Stored items
◇ ◇ ◇

/-- A later cue of the transition in progress is its next step, or its end (R174). -/
theorem Chip.laneAct_step {x : Trans} (runs : c.laneRuns a = true) (later : c.laneStep a f.back f.place ≠ 0)
    (during : (c.axis a).trans = some x) (point : x.point = f.point) (back : x.back = f.back)
    (due : x.step ≤ c.laneStep a f.back f.place) :
    c.laneAct a f = if c.laneStep a f.back f.place < c.softSteps a then (c.laneLeft a f).toTrans a x (c.laneStep a f.back f.place)
      else (c.laneLeft a f).takeSector a x.sector := by
  have still : ((c.laneLeft a f).axis a).trans = some x := by rw [Chip.laneLeft_axis]; exact during
  have own : ¬ (x.point != f.point || x.back != f.back || decide (c.laneStep a f.back f.place < x.step)) = true := by
    rw [point, back, bne_self_eq_false, bne_self_eq_false, Bool.false_or, Bool.false_or, decide_eq_true_iff]
    exact Nat.not_lt.mpr due
  refine ((if_neg (show ¬ (!(c.laneLeft a f).laneRuns a) = true by rw [Chip.laneLeft_runs, runs]; decide)).trans (if_neg later)).trans ?_
  refine Eq.trans (b := match ((c.laneLeft a f).axis a).trans with
    | none => c.laneLeft a f
    | some y => if y.point != f.point || y.back != f.back || decide (c.laneStep a f.back f.place < y.step) then c.laneLeft a f
      else if c.laneStep a f.back f.place < c.softSteps a then (c.laneLeft a f).toTrans a y (c.laneStep a f.back f.place)
      else (c.laneLeft a f).takeSector a y.sector) rfl ?_
  rw [still]
  exact if_neg own

/-- The cue that `find?` answers is one of its point and direction that begins a commutation. -/
theorem Chip.pointDue_some {k : Fin 6} {back : Bool} (due : c.pointDue a k back = some f) :
    f.point = k.val ∧ f.back = back ∧ c.laneStep a f.back f.place = 0 := by
  have := List.find?_some due
  simp only [Bool.and_eq_true, beq_iff_eq] at this
  exact ⟨this.1.1, this.1.2, this.2⟩

theorem Chip.stepDue_some (due : c.stepDue a = some f) : c.laneStep a f.back f.place ≠ 0 := by
  have := List.find?_some due
  simpa using this

theorem Chip.commutationPoint_due {k : Fin 6} {back : Bool} (due : c.pointDue a k back = some f) :
    c.commutationPoint a k back = c.laneAct a f := by
  unfold Chip.commutationPoint
  rw [show List.find? _ _ = some f from due]

theorem Chip.commutationPoint_none {k : Fin 6} {back : Bool} (due : c.pointDue a k back = none) : c.commutationPoint a k back = c := by
  unfold Chip.commutationPoint
  rw [show List.find? _ _ = none from due]

theorem Chip.transitionStep_due (due : c.stepDue a = some f) : c.transitionStep a = c.laneAct a f := by
  unfold Chip.transitionStep
  rw [show List.find? _ _ = some f from due]

theorem Chip.transitionStep_none (due : c.stepDue a = none) : c.transitionStep a = c := by
  unfold Chip.transitionStep
  rw [show List.find? _ _ = none from due]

◇ ◇ ◇

Your answer must contain every line of the records, exactly.

* _Answer box_
/-- A later cue of the transition in progress is its next step, or its end (R174). -/
theorem Chip.laneAct_step {x : Trans} (runs : c.laneRuns a = true) (later : c.laneStep a f.back f.place ≠ 0)
    (during : (c.axis a).trans = some x) (point : x.point = f.point) (back : x.back = f.back)
    (due : x.step ≤ c.laneStep a f.back f.place) :
    c.laneAct a f = if c.laneStep a f.back f.place < c.softSteps a then (c.laneLeft a f).toTrans a x (c.laneStep a f.back f.place)
      else (c.laneLeft a f).takeSector a x.sector := by
  have still : ((c.laneLeft a f).axis a).trans = some x := by rw [Chip.laneLeft_axis]; exact during
  have own : ¬ (x.point != f.point || x.back != f.back || decide (c.laneStep a f.back f.place < x.step)) = true := by
    rw [point, back, bne_self_eq_false, bne_self_eq_false, Bool.false_or, Bool.false_or, decide_eq_true_iff]
    exact Nat.not_lt.mpr due
  refine ((if_neg (show ¬ (!(c.laneLeft a f).laneRuns a) = true by rw [Chip.laneLeft_runs, runs]; decide)).trans (if_neg later)).trans ?_
  refine Eq.trans (b := match ((c.laneLeft a f).axis a).trans with
    | none => c.laneLeft a f
    | some y => if y.point != f.point || y.back != f.back || decide (c.laneStep a f.back f.place < y.step) then c.laneLeft a f
      else if c.laneStep a f.back f.place < c.softSteps a then (c.laneLeft a f).toTrans a y (c.laneStep a f.back f.place)
      else (c.laneLeft a f).takeSector a y.sector) rfl ?_
  rw [still]
  exact if_neg own

/-- The cue that `find?` answers is one of its point and direction that begins a commutation. -/
theorem Chip.pointDue_some {k : Fin 6} {back : Bool} (due : c.pointDue a k back = some f) :
    f.point = k.val ∧ f.back = back ∧ c.laneStep a f.back f.place = 0 := by
  have := List.find?_some due
  simp only [Bool.and_eq_true, beq_iff_eq] at this
  exact ⟨this.1.1, this.1.2, this.2⟩

theorem Chip.stepDue_some (due : c.stepDue a = some f) : c.laneStep a f.back f.place ≠ 0 := by
  have := List.find?_some due
  simpa using this

theorem Chip.commutationPoint_due {k : Fin 6} {back : Bool} (due : c.pointDue a k back = some f) :
    c.commutationPoint a k back = c.laneAct a f := by
  unfold Chip.commutationPoint
  rw [show List.find? _ _ = some f from due]

theorem Chip.commutationPoint_none {k : Fin 6} {back : Bool} (due : c.pointDue a k back = none) : c.commutationPoint a k back = c := by
  unfold Chip.commutationPoint
  rw [show List.find? _ _ = none from due]

theorem Chip.transitionStep_due (due : c.stepDue a = some f) : c.transitionStep a = c.laneAct a f := by
  unfold Chip.transitionStep
  rw [show List.find? _ _ = some f from due]

theorem Chip.transitionStep_none (due : c.stepDue a = none) : c.transitionStep a = c := by
  unfold Chip.transitionStep
  rw [show List.find? _ _ = none from due]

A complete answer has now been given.